Prof. Arthur Bergen gab zunächst einen Überblick über den Beginn und Verlauf der Arbeiten seiner Gruppe zu PXE. Die Arbeitsgruppe startete 1995 mit Arbeiten zu der Erkrankung und beschäftigte sich zunächst mit einer Familie mit PXE, die in einem kleinen „isolierten“ Dorf im Norden Hollands lebte. Die Identifikation des Genorts gelang 1997 und im Jahr 2000 konnte die Gruppe um Bergen die ersten Mutationen im ABCC6-Gen als Ursache von PXE beschreiben. Bergen berichtete über die bislang identifizierten kausativen Mutationen, deren Zahl sich seit der Entdeckung des Gens auf über 200 erhöht hat, wies aber auf die bislang fehlende Genotyp-Phänotyp-Korrelation hin, da die klinische Symptomatik bei PXE-Patienten auch bei gleichem Genotyp äußerst variabel ist. Darüber hinaus stellte Bergen das von ihm 2005 etablierte Mausmodell der PXE-Erkrankung vor. ABCC6-Knock-out-Mäuse zeigen wie PXE-Patienten die charakteristische Kalzifizierung und Fragmentierung elastischer Fasern in der Bruch’schen Membran der Retina sowie in den Gefäßwänden von Herz und Niere. Außerdem präsentierte Bergen erste Ergebnisse therapeutischer Studien am ABCC6-Knock-out-Mausmodell. Eine gesteigerte Zufuhr von Kalzium und Magnesium über das Futter führte bei ABCC6-Knock-out-Mäusen zu einer Milderung der Kalzifizierung in Gefäßen von Herz und Nieren, wohingegen sich dieses in der Bruch’schen Membran nicht zeigen ließ.

Dermatologische Forschung
Dr. C. Kostic stellte klinische Fallbeispiele aus der PXE-Ambulanz der Dermatologischen Klinik des Bethesda-Krankenhauses in Freudenberg vor. Auch von dermatologischer Seite wurde der sehr variable Phänotyp nochmals betont, mit Prädilektionsstellen an allen Flexor-Oberflächen und einem ersten Auftreten in der Pubertät. Anhand der vorgestellten Beispiele wurde auch kurz auf die internistische Anamnese der Fallbeispiele eingegangen. Mögliche kosmetische Beeinträchtigungen und die soziale Anamnese wie etwa das Vermeiden von gesellschaftlichen Anlässen, die ein Entblößen betroffener Hautstellen mit sich brächten, wurden ebenfalls dargestellt. Kosmetische Korrektionen, die in der Vergangenheit versucht worden waren, erläuterte Kostic und verwies auf die sehr hohe Rezidivrate und die inzwischen sehr zurückhaltende Einstellung kosmetischen Eingriffen gegenüber.

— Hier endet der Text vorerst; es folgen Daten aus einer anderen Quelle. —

-- ==== Sys2Proof/Machine/Numeric.lean ====
section
/-! DEFINITION. The exact arithmetic of the two parameter mappings (spec/44_param_mapping.md). Each asks one exact question
about a power of a rational; it is answered by rounded-down and rounded-up fixed-point powers when those already agree, and by
the exact integers otherwise, so the answer is exact in every case (Laws/Numeric.lean) and the usual case is quick. -/

namespace Sys2Proof.Machine

/-- `ceil(n / d)`. -/
def ceilDiv (n d : Nat) : Nat := (n + (d - 1)) / d

/-- A lower bound of `(t / 2^k) ^ n`, scaled by `2^k`, for `n < 2^fuel`: square and multiply, rounded down. -/
def powDown (k t : Nat) : Nat → Nat → Nat
  | 0, _ => 2 ^ k
  | fuel + 1, n =>
    if n % 2 = 1 then powDown k t fuel (n / 2) ^ 2 / 2 ^ k * t / 2 ^ k
    else powDown k t fuel (n / 2) ^ 2 / 2 ^ k

/-- An upper bound of `(t / 2^k) ^ n`, scaled by `2^k`, for `n < 2^fuel`: square and multiply, rounded up. -/
def powUp (k t : Nat) : Nat → Nat → Nat
  | 0, _ => 2 ^ k
  | fuel + 1, n =>
    if n % 2 = 1 then ceilDiv (ceilDiv (powUp k t fuel (n / 2) ^ 2) (2 ^ k) * t) (2 ^ k)
    else ceilDiv (powUp k t fuel (n / 2) ^ 2) (2 ^ k)

/-- The first answer among the approximations at the precisions `ks`, else the exact one. -/
def firstDecided (approx : Nat → Option Bool) (exact : Unit → Bool) : List Nat → Bool
  | [] => exact ()
  | k :: ks =>
    match approx k with
    | some c => c
    | none => firstDecided approx exact ks

/-- The precisions tried, in bits; no result depends on them. -/
def precisions : List Nat := [256, 1024, 4096]

/-- The largest `c < 2^bits` above `acc`'s bits on which `test` fails, for a test that fails up to some point and holds from
there on; built from the highest bit down. -/
def largestFailing (test : Nat → Bool) : Nat → Nat → Nat
  | 0, acc => acc
  | bits + 1, acc =>
    if test (acc + 2 ^ bits) then largestFailing test bits acc
    else largestFailing test bits (acc + 2 ^ bits)

/-! ## bofp: the least `n >= 1` with `(2 - p) * (1 - p)^n < 1` (R214), for `p = m / 2^e` -/

/-- The test of R214 on integers. -/
def bofpExact (m e n : Nat) : Bool := decide ((2 ^ (e + 1) - m) * (2 ^ e - m) ^ n < 2 ^ (e * (n + 1)))

/-- The test of R214 with `k`-bit bounds of the power, when they decide it. -/
def bofpApprox (m e n k : Nat) : Option Bool :=
  if (2 ^ (e + 1) - m) * powUp k (ceilDiv ((2 ^ e - m) * 2 ^ k) (2 ^ e)) 64 n < 2 ^ (k + e) then some true
  else if 2 ^ (k + e) ≤ (2 ^ (e + 1) - m) * powDown k ((2 ^ e - m) * 2 ^ k / 2 ^ e) 64 n then some false
  else none

/-- The test of R214. -/
def bofpTest (m e n : Nat) : Bool := firstDecided (bofpApprox m e n) (fun _ => bofpExact m e n) precisions

/-- The largest `n < 2^64` that fails the test of R214: `ceil(v) - 1`, or 2^64 - 1 when `ceil(v)` is larger than that. -/
def bofpBelow (w : Word) : Nat := largestFailing (bofpTest (significand w) (scale w)) 64 0

/-- The modulus of parameter `p`, saturated (R210, R212). -/
def bofpValue (w : Word) : Word := BitVec.ofNat 64 (min (bofpBelow w + 1) Config.maxWord)

/-- Whether `bofp` saturates (R212). -/
def bofpSat (w : Word) : Bool := decide (Config.maxWord < bofpBelow w + 1)

/-! ## pofb: `RNE64(2^(-1/b))` (R215). The result lies in `[1/2, 1]`, where binary64 values are the multiples of 2^-53, so it
is `m / 2^53` for the largest `m` whose lower midpoint `(2m - 1) / 2^54` is below `2^(-1/b)`; no tie occurs (R216). -/

/-- `(h / 2^54)^b > 1/2` on integers. -/
def pofbExact (h b : Nat) : Bool := decide (2 ^ (54 * b) < 2 * h ^ b)

/-- The same with `k`-bit bounds of the power, when they decide it. -/
def pofbApprox (h b k : Nat) : Option Bool :=
  if 2 * powUp k (ceilDiv (h * 2 ^ k) (2 ^ 54)) 64 b ≤ 2 ^ k then some false
  else if 2 ^ k < 2 * powDown k (h * 2 ^ k / 2 ^ 54) 64 b then some true
  else none

/-- `h / 2^54 > 2^(-1/b)`; a value from 1 up is above it at once. -/
def pofbTest (b h : Nat) : Bool :=
  if 2 ^ 54 ≤ h then true else firstDecided (pofbApprox h b) (fun _ => pofbExact h b) precisions

/-- How many steps of 2^-53 the result lies above 1/2. -/
def pofbSteps (b : Nat) : Nat := largestFailing (fun d => pofbTest b (2 * (2 ^ 52 + d) - 1)) 53 0

/-- The binary64 encoding of `RNE64(2^(-1/b))`: the encodings from 1/2 to 1 are consecutive. -/
def pofbValue (b : Nat) : Word := BitVec.ofNat 64 (0x3FE0_0000_0000_0000 + pofbSteps b)

end Sys2Proof.Machine
end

Dr. Thorsten Hornung, Universitäts-Hautklinik Bonn, zeigte anhand von Fallbeispielen die breite dermatologische Differenzialdiagnose von PXE auf, die unter anderem Ichtyosen, das Elastom, das Buschke-Ollendorff-Syndrom oder das Ehlers-Danlos-Syndrom umfasst.

Der Kongress wurde von der deutschen Selbsthilfegruppe für PXE-Patienten, Heidelberg Engineering, Novartis Pharma und Pfizer finanziell unterstützt.